First, apply the logarithm quotient rule to the numerator:
$\log_7 6 - \log_7 1.5 = \log_7 \left(\frac{6}{1.5}\right) = \log_7 4$

• Step 2: Simplify $3 \log_7 2$ in the denominator.

The denominator is $3 \times \log_7 2$.

• Step 3: Address the next part of the expression: $\frac{1}{\log_{\sqrt{8}} 2}$.

By changing the base, use $\log_{\sqrt{8}} 2 = \frac{\log_{8} 2}{\frac{1}{2}}$ because $\sqrt{8} = 8^{1/2}$. Now, $\log_8 2 = \frac{1}{3}$ as $8^{1/3} = 2$. So, $\log_{\sqrt{8}} 2 = \frac{\log_2 8}{1/2} = \frac{1/3}{1/2} = \frac{2}{3}$.

Therefore, the reciprocal is $\frac{1}{\log_{\sqrt{8}} 2} = \frac{3}{2}$.

• Step 4: Combine and simplify the expression.

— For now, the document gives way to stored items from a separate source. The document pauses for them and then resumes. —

/-- The sub-gang that a weave issues in this period: the one that it chooses, unless a slice of it is taken, held, or kept by an issue that has been
decided (R25). -/
def State.mayIssue (s : State) (dec : List Issue) (i : Issue) : Option Issue :=
  match s.chooseGang i.crew i.weave with
  | some ks =>
    let c := s.crew i.crew
    let kept := fun (n : Nat) => dec.any (fun d => d.strands.any (fun k => decide ((s.crew d.crew).sliceOf k = n)))
    if ks.all (fun k => !mget s.taken (c.sliceOf k) && !s.sliceHeld (c.sliceOf k) && !kept (c.sliceOf k)) then some ⟨i.crew, i.weave, ks⟩ else none
  | none => none

/-! Fetch. -/

/-- What a fetch gives: a word, a trap, or a wait for a walk. -/
inductive FetchRes where
  | word (w : Word)
  | trap (cause : Nat)
  | busy

/-- Fetch the word at an address for a strand (R138, R140, R338, R339). -/
def State.fetchWord (s : State) (u k : Nat) : FetchRes :=
  let c := s.crew u
  let st := c.st k
  let l := s.crewLaunch c
  match st.walkFaults.find? (fun e => decide (e.1 = st.pc.toNat / 2 ^ 16)) with
  | some _ => .trap cFetch
  | none =>
    match s.xlate c.core (domOf c.core) l.part l.space st.pc.toNat permX with
    | .ok pa =>
      match s.cachedWord c.core pa with
      | some w => .word w
      | none => if s.poisoned pa || !s.inView l.part (devOf pa) then .trap cFetch else .word (BitVec.ofNat 32 (s.rdNat pa 4))
    | .fault _ => .trap cFetch
    | _ => .busy

/-- Words of the instruction cache of a core: 64 KiB (R140, the cache table of 01). -/
def icacheCells : Nat := 16384

/-- A fetched word stays in the core's instruction cache, in place of the oldest when it is full (R140). -/
def State.cacheWord (s : State) (u k : Nat) (w : Word) : State :=
  let c := s.crew u
  let l := s.crewLaunch c
  match s.xlate c.core (domOf c.core) l.part l.space (c.st k).pc.toNat permX with
  | .ok pa =>
    if (s.cachedWord c.core pa).isSome then s
    else
      let own := s.icache.filter (fun e => decide (e.core = c.core))
      { s with icache := ⟨c.core, pa, w⟩ :: own.take (icacheCells - 1) ++ s.icache.filter (fun e => decide (e.core ≠ c.core)) }
  | _ => s

/-- The instruction that the sub-gang issues, or the state after a fetch that gave none: a FETCH or ILLEGAL_INSTRUCTION trap in every
strand, or a walk that they wait for (R157, R299). -/
inductive IssueRes where
  | run (i : Instr) (s : State)
  | done (s : State)

/-- A trap of every strand of the issuing sub-gang. -/
def State.gangTrap (s : State) (t : Strand → Trap) : State :=
  s.takeTraps s.cur.crew (s.cur.strands.map (fun k => (k, t (s.strand s.cur.crew k))))

/-- Fetch and decode for the sub-gang that issues (R157 step 1 and 2). -/
def State.fetchIssue (s : State) : IssueRes :=
  let u := s.cur.crew
  let k := s.cur.strands.headD 0
  match s.fetchWord u k with
  | .word w =>
    match decode w with
    | .ok i => .run i (s.cacheWord u k w)
    | .error _ => .done ((s.cacheWord u k w).gangTrap (fun st => wordTrap st cInstr (w.setWidth 64)))
  | .trap c => .done (s.gangTrap (fun st => valueTrap st c (st.pc.setWidth 64)))
  | .busy =>
    let c := s.crew u
    let l := s.crewLaunch c
    .done (s.cur.strands.foldl (fun s j =>
      (s.setStrand u j { s.strand u j with wait := .walk }).askWalk u j c.core (domOf c.core) l.part l.space (c.st j).pc.toNat) s)

/-- The strand did not issue: an operand is not available, or an interlock stalls it (R26, R266). -/
def Wait.stall : Wait → Bool
  | .future _ => true
  | .result _ => true
  | .interlock _ => true
  | .joined => true
  | .sfrqFull => true
  | _ => false

/-- After an issue: the slices are taken for the period and the strands' age is renewed; a sub-gang that was not ready costs its
slices nothing, and its weave chooses again (R25, R26, R35). -/
def State.afterIssue (s : State) : State :=
  let u := s.cur.crew
  let ks := s.cur.strands
  if ks.all (fun k => (s.strand u k).wait.stall) then { s with issueQ := ⟨u, s.cur.weave, []⟩ :: s.issueQ }
  else
    let c := s.crew u
    let c1 := ks.foldl (fun (c : Crew) k => if (c.st k).live = 0 then c else c.setSt k { c.st k with lastIssue := s.period }) c
    { s with crews := if c = default then s.crews else mset s.crews u c1
             taken := ks.foldl (fun m k => mset m (c.sliceOf k) true) s.taken
             activity := ks.foldl (fun m k => mset m (c.sliceOf k) (mget m (c.sliceOf k) + 1)) s.activity }

/-! The issue period. -/

/-- A strand has reached a point where it can be saved (R312): no reply or late result outstanding, no trap due; an acknowledgement,
with or without a tag, is not waited for (R246). -/
def savable (st : Strand) : Bool := !st.mem.live && st.pending.isNone && st.late.isEmpty

/-- The crew has reached a stable point (R274, R312). -/
def State.stable (s : State) (u : Nat) : Bool :=
  let c := s.crew u
  c.keys.all (fun k => savable (c.st k)) && c.tileBusy.isEmpty && c.foldBusy.isEmpty
  && s.ops.all (fun e => decide (e.2.crew ≠ u) || (match e.2.kind with
      | .mma _ => false
      | .aload _ => false
      | .acommit _ => e.2.readOut
      | .copy fn =>
        let x := e.2.copyShape fn
        !e.2.started || (List.range x.units).all (fun v => e.2.unitDone x v || !e.2.granuleBegun x (x.granule v))
      | _ => true))
  && !(nbit (s.crewLaunch c).record.flags 2
       && s.net.any (fun e => decide (e.2.x = c.launch) && (match e.2.kind with | .stx _ => true | _ => false)))

/-- A packet of the strand to or from another device waits at a router port, or for the end of a retrain (R370, R379). -/
def State.fabricHeld (s : State) (u k : Nat) : Bool :=
  let mine := fun (r : Req) => decide (r.dev = s.dev) && decide (r.crew = u) && decide (r.strand = k) && decide (devOf r.pa ≠ s.dev)
  s.net.any (fun e => mine e.2 && ((!e.2.left && (e.2.flagged || decide (e.2.path = pathPort) || decide (e.2.path = pathRouter))) || decide ((mget s.held e.1).port ≠ 0))) || s.back.any (fun e => mine e.2 && s.replyHeld e.2)

/-- KIND and CTX, as in a handle, of the context that a timeline selector names (R248, R251). -/
def timelineCtx (core : Nat) (sel : Word64) : Nat :=
  let kind := nbits sel.toNat 0 4
  4096 * kind + (if kind ≤ 2 then core else if nbit sel.toNat 7 then 1 - domOf core else domOf core)

/-- Why an idle slice with waiting strands is idle: the counter of R332 for the oldest strand. -/
def State.idleCause (s : State) (u k : Nat) : Nat :=
  let st := s.strand u k
  let starved := fun (h : Nat) => (mget s.ops h).starved || s.colls.any (fun e => decide (e.2.handle.toNat = h) && e.2.live && e.2.starved)
  let waitsGrant := fun (h : Word64) => if handleKind h = 6
    then (mget st.joins (handleCtx h)).srcs.any (fun x => match x with | .fut g => starved g.toNat | .val _ => false) else starved h.toNat
  if st.pending.isSome || decide (st.wait = .frame) then 6
  else match st.wait with
    | .weir _ _ _ => 1
    | .cbar => 1
    | .xswap => 1
    | .wconv => 1
    | .future h => if waitsGrant h then 4 else 2
    | .timeline sel v =>
      if s.ops.any (fun o => decide (o.1 / 2 ^ 48 = timelineCtx (s.crew u).core sel) && decide (o.2.number ≤ v.toNat) && starved o.1) then 4 else 2
    | .context _ => 2
    | .dlq => 2
    | .acks => if s.fabricHeld u k then 4 else 3
    | .flag _ => if s.fabricHeld u k then 4 else 3
    | .remoteAcks => if s.fabricHeld u k then 4 else 3
    | .remoteLines _ => if s.fabricHeld u k then 4 else 3
    | .reply => if s.fabricHeld u k then 4 else 3
    | _ => 3

/-- A save or a restore occupies a slice of a core: the crew there has been saved or restored in this period, or
has reached the point at which its save begins (R312, R313, R332). -/
def State.switching (s : State) (core slice : Nat) : Bool :=
  mget (s.core core).switched slice || s.crews.any (fun e => e.2.resident && decide (e.2.core = core) && e.2.keys.any (fun k => decide (e.2.sliceOf k % 16 = slice))
    && (decide (e.2.preempt = 3) || (decide (e.2.preempt = 1) && s.stable e.1)))

/-- The live strands that occupy each slice of a core: slice and crew and strand. -/
def State.occupants (s : State) (core : Nat) : List (Nat × Nat × Nat) :=
  (s.crews.filter (fun e => e.2.resident && decide (e.2.core = core))).flatMap (fun e =>
    e.2.liveKeys.map (fun k => (e.2.sliceOf k % 16, e.1, k)))

/-- CHIPCTL of a chiplet; its FENCE bit is stored inverted, so that an unlisted one is fenced (R346). -/
def State.chip (s : State) (c : Nat) : Word64 := mget s.chipctl c ^^^ 2
/-- The chiplet is fenced. -/
def State.fenced (s : State) (c : Nat) : Bool := (s.chip c).getLsbD 1

/-- The counter that an idle slice of a core adds to, from the strands that occupy it (R332). -/
def State.sliceIdle (s : State) (core slice : Nat) (occ : List (Nat × Nat × Nat)) : Nat :=
  let here := occ.filter (fun o => decide (o.1 = slice))
  let older := fun (a b : Nat × Nat × Nat) =>
    if (s.strand b.2.1 b.2.2).lastIssue < (s.strand a.2.1 a.2.2).lastIssue then b else a
  if s.switching core slice then 5 else
  match here with
  | [] => 0
  | o :: rest =>
    if s.sliceHeld (16 * core + slice) && here.any (fun x => s.strandReady x.2.1 x.2.2) then 3
    else
      let waiting := (o :: rest).filter (fun x => !s.strandReady x.2.1 x.2.2)
      match waiting with
      | [] => 3
      | w :: ws => let x := ws.foldl older w; s.idleCause x.2.1 x.2.2

/-- The idle slices of a core count (R332). -/
def State.countIdle (s : State) (core : Nat) : State :=
  let c := s.core core
  let add := fun (m : FMap (BitVec 48)) (i n : Nat) => mset m i (mget m i + BitVec.ofNat 48 n)
  if s.fenced (chipOf core) then s.setCore core { c with idle := add c.idle 7 128, switched := [], abCopied := 0 }
  else
    let occ := s.occupants core
    let idle := (List.range 16).foldl (fun m k =>
      if mget s.taken (16 * core + k) then m else add m (s.sliceIdle core k occ) 8) c.idle
    let held := if coolPeriod s.period then c.withheld else (mkeys c.withheld).foldl (fun m k => mset m k (mget m k - 1)) c.withheld
    s.setCore core { c with idle := idle, withheld := held, switched := [], abCopied := 0 }

/-- The key by which a strand regangs (R33); none for one at level 1 or with a trap due, and for one whose sub-gang has completed its
instruction in some strands only and so stays together whatever the keys (R34). -/
def Crew.mergeKey (c : Crew) (k : Nat) : Option (VAddr × Nat × Nat) :=
  let own := fun (j : Nat) => !(c.st j).handler && (c.st j).pending.isNone
  let g := (c.gangOf k).filter own
  if own k && (g.all (fun j => decide ((c.st j).wait = .ready)) || g.all (fun j => decide ((c.st j).key = (c.st k).key)))
  then some (c.st k).key else none

/-- The sub-gang of strand k after the regang (R33, R34). -/
def Crew.peers (c : Crew) (k : Nat) : List Nat :=
  if (c.st k).handler || (c.st k).pending.isSome then [k]
  else match c.mergeKey k with
    | some key => (c.weaveLive (weaveOf k)).filter (fun j => decide (c.mergeKey j = some key))
    | none => (c.gangOf k).filter (fun j => !(c.st j).handler && (c.st j).pending.isNone)

/-- What a strand that has still to execute the instruction of the sub-gang it has joined waits for: with others at a WCONV, that. -/
def Crew.joinWait (c : Crew) (p : List Nat) : Wait :=
  if p.any (fun j => decide ((c.st j).wait = .wconv)) then .wconv else .joined

/-- Strand k after the regang: its sub-gang has the older of the last issues of those that it is made of; when its members change the
latches become invalid (R33, R51). A strand that joins others inside an instruction has that instruction to execute. -/
def Crew.reganged (c : Crew) (k : Nat) : Strand :=
  let st := c.st k
  let p := c.peers k
  let st1 := { st with gang := if st.handler || st.pending.isSome then ownGang k else sidOf (p.headD k)
                       lastIssue := p.foldl (fun m j => min m (c.lastOf (c.gangOf j))) (c.lastOf (c.gangOf k))
                       favoured := p.any (fun j => (c.st j).favoured) }
  if c.gangOf k = p then st1
  else
    let inside := (c.mergeKey k).isSome && decide (st.wait = .ready) && p.any (fun j => decide ((c.st j).wait ≠ .ready))
    { st1.latchKill with wait := if inside then c.joinWait p else st.wait }

/-- The regang of a weave (R33). -/
def Crew.regang (c : Crew) (w : Nat) : Crew := (c.weaveLive w).foldl (fun (x : Crew) k => x.setSt k (c.reganged k)) c

/-- The weaves of a period in the order of R25: context index c = p mod 4, then c + 1, c + 2, c + 3. -/
def State.issueOrder (s : State) : List Issue :=
  let weaves := s.crews.flatMap (fun e => if e.2.resident then (List.range e.2.weaves).map (fun w => (mget e.2.ctx w, e.1, w)) else [])
  (List.range 4).flatMap (fun j =>
    (weaves.filter (fun x => decide (x.1 = (s.period + j) % 4))).map (fun x => ⟨x.2.1, x.2.2, []⟩))

/-- Flits that a port carries away in an issue period of 16 base cycles, while its far end gives link credit. -/
def portDrain : Nat := 16

/-- A YIELD or a WAIT of strand k that is over completes, but for a crew that is being pre-empted (R183, R184, R191). -/
def State.yieldOver (s : State) (u k : Nat) : State :=
  let st := s.strand u k
  let due := match st.wait with
    | .yielded p => decide (p ≤ s.period)
    | .deadline t => decide (t ≤ s.ltime)
    | _ => false
  if due && decide ((s.crew u).preempt = 0) then s.setStrand u k st.seq else s

/-- The issue period of a crew begins: a restore is over, its YIELDs and WAITs that are over complete, and its weaves regang (R33). -/
def State.crewPeriod (s : State) (u : Nat) : State :=
  let s0 := if (s.crew u).preempt = 3 then s.setCrew u { s.crew u with preempt := 0 } else s
  let s1 := (s0.crew u).liveKeys.foldl (fun x k => x.yieldOver u k) s0
  s1.setCrew u ((List.range (s1.crew u).weaves).foldl Crew.regang (s1.crew u))

/-- ISSUE_PERIOD (R25): the slices that issued nothing count as idle, 16 base cycles pass, waits for this time end and L1's replies come, sub-gangs with equal keys
merge, and the weaves of the new period are considered in order. -/
def execIssuePeriod (s : State) : Host.Outcome State Fault Refusal :=
  let s1 := (List.range coreCount).foldl State.countIdle s
  let ports := s1.ports.foldl (fun m e => if e.2.down || e.2.stalled then m else mset m e.1 { e.2 with queue := e.2.queue - portDrain }) s1.ports
  let s2 := ({ s1 with time := s1.time + 16, taken := [], ports := ports } : State).routerRetry.l1Replies
  let s3 := (mkeys (s2.crews.filter (fun e => e.2.resident))).foldl State.crewPeriod s2
  .next { s3 with issueQ := s3.issueOrder }

/-! Waits that a step of their own ends. -/

/-- RESULT_AVAILABLE (R194): the results that are due. -/
def execResultAvailable (u k : Nat) (s : State) : Host.Outcome State Fault Refusal :=
  let st := s.strand u k
  .next (s.setStrand u k { st with late := st.late.filter (fun e => decide (s.period < e.2)) })

/-- YIELD_EXPIRY (R183): a YIELD that is over. -/
def execYieldExpiry (u k : Nat) (s : State) : Host.Outcome State Fault Refusal :=
  match (s.strand u k).wait with
  | .yielded _ => .next (s.yieldOver u k)
  | _ => .next s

The complete logarithmic expression simplifies as follows:
$\frac{\log_7 4}{3 \log_7 2} \cdot \frac{3}{2} = \frac{\log_7 (2^2)}{3 \log_7 2} \cdot \frac{3}{2}$

Using the power rule, $\log_7 4 = 2 \log_7 2$. Plug this back into the expression:
$\frac{2 \log_7 2}{3 \log_7 2} \cdot \frac{3}{2}$
The $\log_7 2$ cancels within the fraction, and we are left with $\frac{2}{3} \times \frac{3}{2} = 1$.

Therefore, the solution to the problem is $1$.

To solve this problem, we'll follow these steps:

• Step 1: Apply the change-of-base formula to $\frac{\ln 4}{\ln 5}$.

• Step 2: Apply the reciprocal property to $\frac{1}{\log_6 5}$.

• Step 3: Use the subtraction property of logs to simplify the expression.

• Step 4: Combine the simplified logarithms and multiply by -3.

Now, let's work through each step:

Step 1: Using the change-of-base formula, we have $\frac{\ln 4}{\ln 5} = \log_5 4$.

Step 2: Apply the reciprocal property to the third term: $\frac{1}{\log_6 5} = \log_5 6$.

Step 3: Substitute into the expression: $-3(\log_5 4 - \log_5 7 + \log_5 6)$.

Step 4: Combine terms using the properties of logs: $\log_5 4 - \log_5 7 + \log_5 6 = \log_5 \left(\frac{4 \times 6}{7}\right)$.

Step 5: Simplify to get: $\log_5 \left(\frac{24}{7}\right)$.

Multiply by -3: $-3(\log_5 (\frac{24}{7})) = 3\log_5 \left(\frac{7}{24}\right)$.

Therefore, the solution to the problem is $3\log_5 \frac{7}{24}$.